The dispute between the parties arises out of work undertaken by Carbon Smart on the Inspire South Project (“the Project”) pursuant to a contract between it and Prevista in 2011 for the provision of environmental training to small and medium sized enterprises (“SMEs”). The Project was led by Croydon Council and participated in by five other London boroughs. The Project was part-funded (50%) by the European Regional Development Fund (“ERDF”). The ERDF’s funding was only provided on proof of actual expenditure by the funding recipient.
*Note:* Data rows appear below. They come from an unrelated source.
theorem u2_sound (h : s.ce.RunsAt 2#5) : ∃ t, exec .u2 s = .next t ∧ t.ce.Sound := by
  obtain ⟨-, hden, hzero, hdone, -⟩ := step2DividesOrFaults s
  have hx1 := h.operandBounds.x1OfStep1 (by decide)
  by_cases hz : s.x1.toInt + s.md.toInt = 0
  · exact ⟨_, hzero hz, h.sound_raiseFault rfl (by decide)⟩
  · have hrange := hden hx1
    obtain ⟨v, -, hlo, hhi, hexec⟩ := hdone hz ⟨by omega, by omega⟩
    refine ⟨_, hexec, h.sound_advance rfl fun hb => ?_⟩
    simp [CE.TemperatureBounds, CE.MiddleBounds, CE.PressureBounds, InRange, AtMost, h.step] at hb
    simp [CE.TemperatureBounds, CE.MiddleBounds, CE.PressureBounds, InRange, AtMost, hb, hlo, hhi]

theorem u3_sound (h : s.ce.RunsAt 3#5) : ∃ t, exec .u3 s = .next t ∧ t.ce.Sound := by
  obtain ⟨hrange, -, hdone, -⟩ := steps3And8AddX1AndX2 s
  have hsum := hrange (h.operandBounds.x1OfStep1 (by decide)) (h.operandBounds.x2OfStep2 (by decide))
  obtain ⟨v, hint, hexec, -⟩ := hdone (by omega)
  rw [← hint] at hsum
  refine ⟨_, hexec, h.sound_advance rfl fun hb => ?_⟩
  simp [CE.TemperatureBounds, CE.MiddleBounds, CE.PressureBounds, InRange, AtMost, h.step] at hb
  simp [CE.TemperatureBounds, CE.MiddleBounds, CE.PressureBounds, InRange, AtMost, hb, hsum]

theorem u4_sound (h : s.ce.RunsAt 4#5) : ∃ t, exec .u4 s = .next t ∧ t.ce.Sound := by
  obtain ⟨hdone, -⟩ := step4WritesTemperature s
  have hb5 := h.operandBounds.b5 (by decide)
  obtain ⟨v, -, hexec⟩ := hdone (by omega)
  refine ⟨_, hexec, h.sound_advance rfl fun hb => ?_⟩
  simp [CE.TemperatureBounds, CE.MiddleBounds, CE.PressureBounds, InRange, AtMost, h.step] at hb
  simp [CE.TemperatureBounds, CE.MiddleBounds, CE.PressureBounds, InRange, AtMost, hb]

theorem u5_sound (h : s.ce.RunsAt 5#5) : ∃ t, exec .u5 s = .next t ∧ t.ce.Sound := by
  obtain ⟨hdone, -⟩ := step5SubtractsIntoB6 s
  have hb5 := h.operandBounds.b5 (by decide)
  obtain ⟨v, hint, hexec⟩ := hdone (by omega)
  have hv : -67178400 ≤ v.toInt ∧ v.toInt ≤ 67170399 := by omega
  refine ⟨_, hexec, h.sound_advance rfl fun hb => ?_⟩
  simp [CE.TemperatureBounds, CE.MiddleBounds, CE.PressureBounds, InRange, AtMost, h.step] at hb
  simp [CE.TemperatureBounds, CE.MiddleBounds, CE.PressureBounds, InRange, AtMost, hb, hv]

theorem u6_sound (h : s.ce.RunsAt 6#5) : ∃ t, exec .u6 s = .next t ∧ t.ce.Sound := by
  by_cases hb6 : s.b6.toInt.natAbs ≤ 46340
  case neg => exact ⟨_, (step6WritesX1OrOverflows s).1 (by omega), h.sound_raiseFault rfl (by decide)⟩
  have hsome := h.b6_eq_some (by decide)
  have hrange : -46340 ≤ s.b6.toInt ∧ s.b6.toInt ≤ 46340 := by omega
  obtain ⟨-, hsmall⟩ := step6WritesX1OrOverflows s
  obtain ⟨-, -, -, hdone, hover⟩ := hsmall hb6
  by_cases hfits : -2147483648 ≤ s.cb2.toInt * (s.b6.toInt * s.b6.toInt / 4096) ∧
      s.cb2.toInt * (s.b6.toInt * s.b6.toInt / 4096) ≤ 2147483647
  case neg => exact ⟨_, hover hfits, h.sound_raiseFault rfl (by decide)⟩
  obtain ⟨v, -, hlo, hhi, hexec⟩ := hdone hfits
  refine ⟨_, hexec, h.sound_advance rfl fun hb => ?_⟩
  simp [CE.TemperatureBounds, CE.MiddleBounds, CE.PressureBounds, InRange, AtMost, h.step, hsome] at hb
  simp [CE.TemperatureBounds, CE.MiddleBounds, CE.PressureBounds, InRange, AtMost, hb, hlo, hhi, hsome, hrange]

theorem u7_sound (h : s.ce.RunsAt 7#5) : ∃ t, exec .u7 s = .next t ∧ t.ce.Sound := by
  obtain ⟨hrange, hdone, -⟩ := steps7And10ScaleB6 s
  have hb6 := h.operandBounds.b6AfterStep6 (by decide)
  obtain ⟨hlo, hhi, hvlo, hvhi, -⟩ := hrange (by omega)
  obtain ⟨v, hint, hexec⟩ := hdone ⟨hlo, hhi⟩
  rw [← hint] at hvlo hvhi
  refine ⟨_, hexec, h.sound_advance rfl fun hb => ?_⟩
  simp [CE.TemperatureBounds, CE.MiddleBounds, CE.PressureBounds, InRange, AtMost, h.step] at hb
  simp [CE.TemperatureBounds, CE.MiddleBounds, CE.PressureBounds, InRange, AtMost, hb, hvlo, hvhi]

theorem u8_sound (h : s.ce.RunsAt 8#5) : ∃ t, exec .u8 s = .next t ∧ t.ce.Sound := by
  obtain ⟨-, -, hdone, -⟩ := steps3And8AddX1AndX2 s
  have hx1 := h.operandBounds.x1OfStep6 (by decide)
  have hx2 := h.operandBounds.x2OfStep7 (by decide)
  obtain ⟨v, hint, -, hexec⟩ := hdone (by omega)
  have hv : -1790016 ≤ v.toInt ∧ v.toInt ≤ 1790015 := by omega
  refine ⟨_, hexec, h.sound_advance rfl fun hb => ?_⟩
  simp [CE.TemperatureBounds, CE.MiddleBounds, CE.PressureBounds, InRange, AtMost, h.step] at hb
  simp [CE.TemperatureBounds, CE.MiddleBounds, CE.PressureBounds, InRange, AtMost, hb, hv]

theorem u9_sound (h : s.ce.RunsAt 9#5) : ∃ t, exec .u9 s = .next t ∧ t.ce.Sound := by
  obtain ⟨hrange, hdone, -⟩ := step9WritesB3 s
  have hx3 := h.operandBounds.x3OfStep8 (by decide)
  obtain ⟨-, hb, hc, hsum, hlo, hhi⟩ := hrange (by omega)
  obtain ⟨v, hint, hexec⟩ := hdone ⟨hb, hc, hsum⟩
  rw [← hint] at hlo hhi
  refine ⟨_, hexec, h.sound_advance rfl fun hb => ?_⟩
  simp [CE.TemperatureBounds, CE.MiddleBounds, CE.PressureBounds, InRange, AtMost, h.step] at hb
  simp [CE.TemperatureBounds, CE.MiddleBounds, CE.PressureBounds, InRange, AtMost, hb, hlo.le, hhi.le]

theorem u10_sound (h : s.ce.RunsAt 10#5) : ∃ t, exec .u10 s = .next t ∧ t.ce.Sound := by
  obtain ⟨hrange, -, -, hdone, -⟩ := steps7And10ScaleB6 s
  have hb6 := h.operandBounds.b6AfterStep6 (by decide)
  obtain ⟨-, -, -, -, hlo, hhi, hvlo, hvhi⟩ := hrange (by omega)
  obtain ⟨v, hint, hexec⟩ := hdone ⟨hlo, hhi⟩
  rw [← hint] at hvlo hvhi
  refine ⟨_, hexec, h.sound_advance rfl fun hb => ?_⟩
  simp [CE.TemperatureBounds, CE.MiddleBounds, CE.PressureBounds, InRange, AtMost, h.step] at hb
  simp [CE.TemperatureBounds, CE.MiddleBounds, CE.PressureBounds, InRange, AtMost, hb, hvlo, hvhi]

theorem u11_sound (h : s.ce.RunsAt 11#5) : ∃ t, exec .u11 s = .next t ∧ t.ce.Sound := by
  obtain ⟨-, hsmall⟩ := step11WritesX2OrOverflows s
  have hb6 := h.operandBounds.b6AfterStep6 (by decide)
  obtain ⟨-, hdone, hover⟩ := hsmall (by omega)
  by_cases hfits : -2147483648 ≤ s.cb1.toInt * (s.b6.toInt * s.b6.toInt / 4096) ∧
      s.cb1.toInt * (s.b6.toInt * s.b6.toInt / 4096) ≤ 2147483647
  case neg => exact ⟨_, hover hfits, h.sound_raiseFault rfl (by decide)⟩
  obtain ⟨v, -, hlo, hhi, hexec⟩ := hdone hfits
  refine ⟨_, hexec, h.sound_advance rfl fun hb => ?_⟩
  simp [CE.TemperatureBounds, CE.MiddleBounds, CE.PressureBounds, InRange, AtMost, h.step] at hb
  simp [CE.TemperatureBounds, CE.MiddleBounds, CE.PressureBounds, InRange, AtMost, hb, hlo, hhi]

theorem u12_sound (h : s.ce.RunsAt 12#5) : ∃ t, exec .u12 s = .next t ∧ t.ce.Sound := by
  obtain ⟨hrange, hdone, -⟩ := step12WritesX3 s
  have hx1 := h.operandBounds.x1OfStep10 (by decide)
  have hx2 := h.operandBounds.x2OfStep11 (by decide)
  obtain ⟨hr, hsum, hlo, hhi⟩ := hrange (by omega) hx2.1 hx2.2
  obtain ⟨v, hint, hexec⟩ := hdone ⟨hr, hsum⟩
  rw [← hint] at hlo hhi
  refine ⟨_, hexec, h.sound_advance rfl fun hb => ?_⟩
  simp [CE.TemperatureBounds, CE.MiddleBounds, CE.PressureBounds, InRange, AtMost, h.step] at hb
  simp [CE.TemperatureBounds, CE.MiddleBounds, CE.PressureBounds, InRange, AtMost, hb, hlo, hhi]

theorem u13_sound (h : s.ce.RunsAt 13#5) : ∃ t, exec .u13 s = .next t ∧ t.ce.Sound := by
  obtain ⟨-, -, hdone, -⟩ := step13WritesB4Unsigned s
  have hx3 := h.operandBounds.x3OfStep12 (by decide)
  obtain ⟨v, -, hle, hexec⟩ := hdone (by omega)
  refine ⟨_, hexec, h.sound_advance rfl fun hb => ?_⟩
  simp [CE.TemperatureBounds, CE.MiddleBounds, CE.PressureBounds, InRange, AtMost, h.step] at hb
  simp [CE.TemperatureBounds, CE.MiddleBounds, CE.PressureBounds, InRange, AtMost, hb, hle]

theorem u14_sound (h : s.ce.RunsAt 14#5) : ∃ t, exec .u14 s = .next t ∧ t.ce.Sound := by
  obtain ⟨v, -, hexec, -⟩ := step14WritesB7Unsigned s
  refine ⟨_, hexec, h.sound_advance rfl fun hb => ?_⟩
  simp [CE.TemperatureBounds, CE.MiddleBounds, CE.PressureBounds, InRange, AtMost, h.step] at hb
  simp [CE.TemperatureBounds, CE.MiddleBounds, CE.PressureBounds, InRange, AtMost, hb]

theorem u15_sound (h : s.ce.RunsAt 15#5) : ∃ t, exec .u15 s = .next t ∧ t.ce.Sound := by
  obtain ⟨hzero, hover, hdone, -⟩ := step15DividesOnTwoPaths s
  by_cases hb4 : s.b4.toNat = 0
  case pos => exact ⟨_, hzero hb4, h.sound_raiseFault rfl (by decide)⟩
  by_cases hq : 2147483648 ≤ u15Result s.b7.toNat s.b4.toNat
  case pos => exact ⟨_, (hover hb4 hq).2, h.sound_raiseFault rfl (by decide)⟩
  obtain ⟨v, (hint : v.toInt = u15Result s.b7.toNat s.b4.toNat), hexec⟩ := hdone hb4 (Nat.not_le.1 hq)
  have hv : 0 ≤ v.toInt ∧ v.toInt ≤ 2147483647 := by omega
  refine ⟨_, hexec, h.sound_advance rfl fun hb => ?_⟩
  simp [CE.TemperatureBounds, CE.MiddleBounds, CE.PressureBounds, InRange, AtMost, h.step] at hb
  simp [CE.TemperatureBounds, CE.MiddleBounds, CE.PressureBounds, InRange, AtMost, hb, hv]

theorem u16_sound (h : s.ce.RunsAt 16#5) : ∃ t, exec .u16 s = .next t ∧ t.ce.Sound := by
  obtain ⟨hnonneg, -⟩ := step16AssignsX1Twice s
  have hp := h.operandBounds.pOfStep15 (by decide)
  obtain ⟨-, hlarge, hsmall⟩ := hnonneg hp.1
  by_cases ha : s.p.toInt / 256 ≤ 46340
  case neg => exact ⟨_, hlarge (by omega), h.sound_raiseFault rfl (by decide)⟩
  obtain ⟨v, hv, hover, hdone⟩ := hsmall ha
  by_cases hle : s.p.toInt ≤ 215295
  case neg => exact ⟨_, (hover (by omega)).2, h.sound_raiseFault rfl (by decide)⟩
  obtain ⟨w, hw, hlo, hhi, hexec⟩ := hdone hle
  have hsome := h.p_eq_some (by decide)
  rw [hv] at hw
  rw [hw] at hlo hhi
  refine ⟨_, hexec, h.sound_advance rfl fun hb => ?_⟩
  simp [CE.TemperatureBounds, CE.MiddleBounds, CE.PressureBounds, InRange, AtMost, h.step, hsome] at hb
  simp [CE.TemperatureBounds, CE.MiddleBounds, CE.PressureBounds, InRange, AtMost, hb, hlo, hhi, hsome, hle, hw]

theorem u17_sound (h : s.ce.RunsAt 17#5) : ∃ t, exec .u17 s = .next t ∧ t.ce.Sound := by
  obtain ⟨hrange, hdone, -⟩ := step17WritesX2 s
  have hp := h.operandBounds.pAfterStep16 (by decide)
  obtain ⟨hlo, hhi, hvlo, hvhi⟩ := hrange hp.1 hp.2
  obtain ⟨v, hv, hexec⟩ := hdone ⟨hlo, hhi⟩
  have hsome := h.p_eq_some (by decide)
  refine ⟨_, hexec, h.sound_advance rfl fun hb => ?_⟩
  simp [CE.TemperatureBounds, CE.MiddleBounds, CE.PressureBounds, InRange, AtMost, h.step, hsome] at hb
  simp [CE.TemperatureBounds, CE.MiddleBounds, CE.PressureBounds, InRange, AtMost, hb, hsome, hv]
  omega
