/-- Settles O22: T1 refuses STOP outside STARTED, and T3 with a queue in use. -/
theorem stopRefusedOrInUse : Obligations.StopRefusedOrInUse := by
  intro n s hn h
  refine ⟨fun hs hlen => exec_of_first_step_faults (i := .stop) h hlen fun p => ?_, fun hs huse hlen => ?_⟩
  · rw [issue_stop hn, hn, microStep_setCaller, stepCaller, stepStop, stepStop1, setCaller_lifecycle, if_neg hs,
      raiseFault_setCaller]
    rfl
  · obtain ⟨ks, hks, hrun⟩ := runAgent_issue_stop hn hs hlen
    rw [huse, if_pos rfl] at hrun
    refine ⟨(disabled ks s).store, ?_, disabled_status hks s⟩
    have hblock : disabled ks s = { closeGate s with store := (disabled ks s).store } :=
      writeLanes_eq _ _ ks (closeGate s)
    rw [hblock] at hrun
    exact exec_of_faults (i := .stop) h hrun rfl rfl

end Sys2Proof.Machine
end

section
/-! WRITEB, READB and READNB (42_driver.md rules R153 to R155, R161): one queue step per micro-step, up to the last byte,
to a full or an empty queue, or to a failure. -/

namespace Sys2Proof.Machine

/-! ### Several bytes in and out of a ring -/

/-- The ring after the bytes `bs`, in order. -/
def Queue.pushes (qcap : Nat) (bs : List Byte) (q : Queue) : Queue := bs.foldl (fun q b => q.push qcap b) q

/-- The ring without its `k` oldest bytes. -/
def Queue.pops (qcap : Nat) : Nat → Queue → Queue
  | 0, q => q
  | k + 1, q => Queue.pops qcap k (q.pop qcap)

theorem Queue.count_pushes (qcap : Nat) (bs : List Byte) (q : Queue) :
    (q.pushes qcap bs).count = q.count + bs.length := by
  induction bs generalizing q with
  | nil => rfl
  | cons b bs ih => exact (ih (q.push qcap b)).trans (Nat.add_right_comm _ _ _)

theorem Queue.count_pops (qcap k : Nat) (q : Queue) : (q.pops qcap k).count = q.count - k := by
  induction k generalizing q with
  | zero => rfl
  | succ k ih =>
    rw [Queue.pops, ih]
    simp only [Queue.pop]
    omega

namespace Queue.Ring
variable {qcap : Nat} {q : Queue}

theorem items_pushes (h : q.Ring qcap) (bs : List Byte) (hc : q.count + bs.length ≤ qcap) :
    (q.pushes qcap bs).items qcap = q.items qcap ++ bs := by
  induction bs generalizing q with
  | nil => exact (List.append_nil _).symm
  | cons b bs ih =>
    rw [List.length_cons] at hc
    have hroom : q.count ≠ qcap := by omega
    have hrest : (q.push qcap b).count + bs.length ≤ qcap := by simp only [Queue.push]; omega
    calc (q.pushes qcap (b :: bs)).items qcap
        = (q.push qcap b).items qcap ++ bs := ih (h.push b hroom) hrest
      _ = q.items qcap ++ b :: bs := by rw [h.items_push b hroom, List.append_assoc, List.singleton_append]

theorem items_pops (h : q.Ring qcap) {k : Nat} (hk : k ≤ q.count) :
    (q.pops qcap k).items qcap = (q.items qcap).drop k := by
  induction k generalizing q with
  | zero => rfl
  | succ k ih =>
    have hne : q.count ≠ 0 := by omega
    have hrest : k ≤ (q.pop qcap).count := by simp only [Queue.pop]; omega
    rw [Queue.pops, ih (h.pop hne) hrest, h.items_pop hne, List.drop_succ_cons]

end Queue.Ring

/-! ### Micro-steps that change nothing -/

/-- An agent whose micro-step is a retry stays where it is for the rest of its turn (rule R161). -/
theorem runAgent_of_waiting {a : Agent} {s : State} (h : ∀ p, microStep a p s = s) (ps : List Nat) :
    runAgent a ps s = s :=
  runAgent_keeps (· = s) a (fun p _ ht => ht.symm ▸ h p) ps s rfl

/-! ### WRITEB -/

section Write
variable {n i : Nat} {bytes : List Byte} {s : State}

theorem loopWriteb_of_more (hi : i < bytes.length) (s : State) :
    loopWriteb n bytes i s = s.setCaller n (.writeb bytes i) := if_pos hi

theorem loopWriteb_length (n : Nat) (bytes : List Byte) (s : State) :
    loopWriteb n bytes bytes.length s = s.answer (.caller n) (.dres .ok) := if_neg (Nat.lt_irrefl _)

theorem loopWriteb_setCaller (op : CallerOp) :
    loopWriteb n bytes i (s.setCaller n op) = loopWriteb n bytes i s := by
  simp only [loopWriteb, setCaller_setCaller, answer_setCaller]

/-- An attempt with room sends the next byte. -/
theorem microStep_loopWriteb (p : Nat) (hi : i < bytes.length) (hq : s.qvalid = true) (hc : s.txq.count ≠ s.cfg.qcap) :
    microStep (.caller n) p (loopWriteb n bytes i s)
      = loopWriteb n bytes (i + 1) (s.setQueue .tx (s.txq.push s.cfg.qcap bytes[i])) := by
  have hd : (s.setCaller n (.writeb bytes i)).queueDenied = false := queueDenied_of_valid _ hq
  have ha : enqAnswer .tx (s.setCaller n (.writeb bytes i)) = .ok := enqAnswer_ok hq hc
  rw [loopWriteb_of_more hi, microStep_setCaller, stepCaller, stepWriteb, hd, if_neg Bool.false_ne_true, ha,
    enqState_of_ok _ _ _ ha, List.getD_eq_getElem _ _ hi]
  exact loopWriteb_setCaller (s := s.setQueue .tx (s.txq.push s.cfg.qcap bytes[i])) _

/-- An attempt on a full queue is a retry. -/
theorem microStep_writeb_full (p : Nat) (hq : s.qvalid = true) (hc : s.txq.count = s.cfg.qcap) :
    microStep (.caller n) p (s.setCaller n (.writeb bytes i)) = s.setCaller n (.writeb bytes i) := by
  have hd : (s.setCaller n (.writeb bytes i)).queueDenied = false := queueDenied_of_valid _ hq
  have ha : enqAnswer .tx (s.setCaller n (.writeb bytes i)) = .full := enqAnswer_full hq hc
  rw [microStep_setCaller, stepCaller, stepWriteb, hd, if_neg Bool.false_ne_true, ha]

/-- As many attempts as there is room for send the next bytes. -/
theorem runAgent_writeb (ps : List Nat) (hq : s.qvalid = true) (hi : i + ps.length ≤ bytes.length)
    (hc : s.txq.count + ps.length ≤ s.cfg.qcap) :
    runAgent (.caller n) ps (loopWriteb n bytes i s)
      = loopWriteb n bytes (i + ps.length)
          (s.setQueue .tx (s.txq.pushes s.cfg.qcap ((bytes.drop i).take ps.length))) := by
  induction ps generalizing i s with
  | nil => rfl
  | cons p ps ih =>
    rw [List.length_cons] at hi hc
    have hlt : i < bytes.length := by omega
    have hroom : (s.txq.push s.cfg.qcap bytes[i]).count + ps.length ≤ s.cfg.qcap := by
      simp only [Queue.push]
      omega
    rw [runAgent_cons, microStep_loopWriteb p hlt hq (by omega),
      ih (s := s.setQueue .tx (s.txq.push s.cfg.qcap bytes[i])) hq (by omega) hroom, List.length_cons,
      List.drop_eq_getElem_cons hlt, List.take_succ_cons, Nat.add_right_comm i 1, ← Nat.add_assoc]
    rfl

end Write

theorem issue_writeb {n : Nat} {s : State} (len : Word) (bytes : List Byte) (h : s.active = .caller n) :
    issue (.writeb len bytes) s = loopWriteb n bytes 0 s := by
  simp only [issue, asCaller, h]

/-- The first `k` micro-steps of WRITEB, with room for as many bytes. -/
theorem runAgent_issue_writeb {n k : Nat} {bytes : List Byte} {s : State} (len : Word) (hn : s.active = .caller n)
    (hq : s.qvalid = true) (hk : k ≤ bytes.length) (hc : s.txq.count + k ≤ s.cfg.qcap) (hlen : k ≤ s.picks.length) :
    runAgent s.active s.picks (issue (.writeb len bytes) s)
      = runAgent (.caller n) (s.picks.drop k)
          (loopWriteb n bytes k (s.setQueue .tx (s.txq.pushes s.cfg.qcap (bytes.take k)))) := by
  have htake : (s.picks.take k).length = k := List.length_take_of_le hlen
  have hsplit : runAgent s.active s.picks (issue (.writeb len bytes) s)
      = runAgent (.caller n) (s.picks.drop k) (runAgent (.caller n) (s.picks.take k) (loopWriteb n bytes 0 s)) := by
    rw [issue_writeb len bytes hn, ← runAgent_append, List.take_append_drop, hn]
  rw [hsplit, runAgent_writeb _ hq (by omega) (by omega), htake, List.drop_zero, Nat.zero_add]

/-- Settles O23: every micro-step of the loop sends a byte, and the last one answers. -/
theorem writeAppendsToTheTransmitQueue : Obligations.WriteAppendsToTheTransmitQueue := by
  intro len bytes s _ h hq hwf hroom hlen
  obtain ⟨n, hn, -⟩ := caller_of_admits _ s h (by decide)
  refine ⟨s.txq.pushes s.cfg.qcap bytes, exec_of_answers (i := .writeb len bytes)
    (u := s.setQueue .tx (s.txq.pushes s.cfg.qcap bytes)) h ?_ rfl rfl,
    (Queue.ring_of_wf hwf).items_pushes bytes hroom, Queue.count_pushes _ _ _⟩
  rw [runAgent_issue_writeb len hn hq le_rfl hroom hlen, List.take_length, loopWriteb_length,
    runAgent_of_idle _ _ _ (agentIdle_answer _ _ _), hn]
The source of the other 50% of the Project’s funding is not clear.
The purpose of the Project was to encourage SMEs to perform in a more environmentally friendly way and to reduce their carbon footprint.
Prevista was responsible for the delivery of the Project pursuant to a contract between it and Croydon Council. In early 2011 it was falling behind in meeting its targets. It approached Carbon Smart, with which it had a previous working relationship, to see whether Carbon Smart could help it to increase the number of companies it was assisting and to meet its targets. In particular, Carbon Smart’s role would be to conduct site audits and workshops at which SMEs would receive training in environmental matters.
After some initial discussions by email in January and early February 2011, a meeting took place between Prevista and Carbon Smart on 16th February 2011. On 23rd February 2011 “registration documents” were sent to Carbon Smart and a further meeting took place on 1st March 2011. This was attended by Ben Murray (the Managing Director of Carbon Smart), Salim Sharif (Project Manager, Prevista) and Donna Waters (Programme Delivery Director, Prevista).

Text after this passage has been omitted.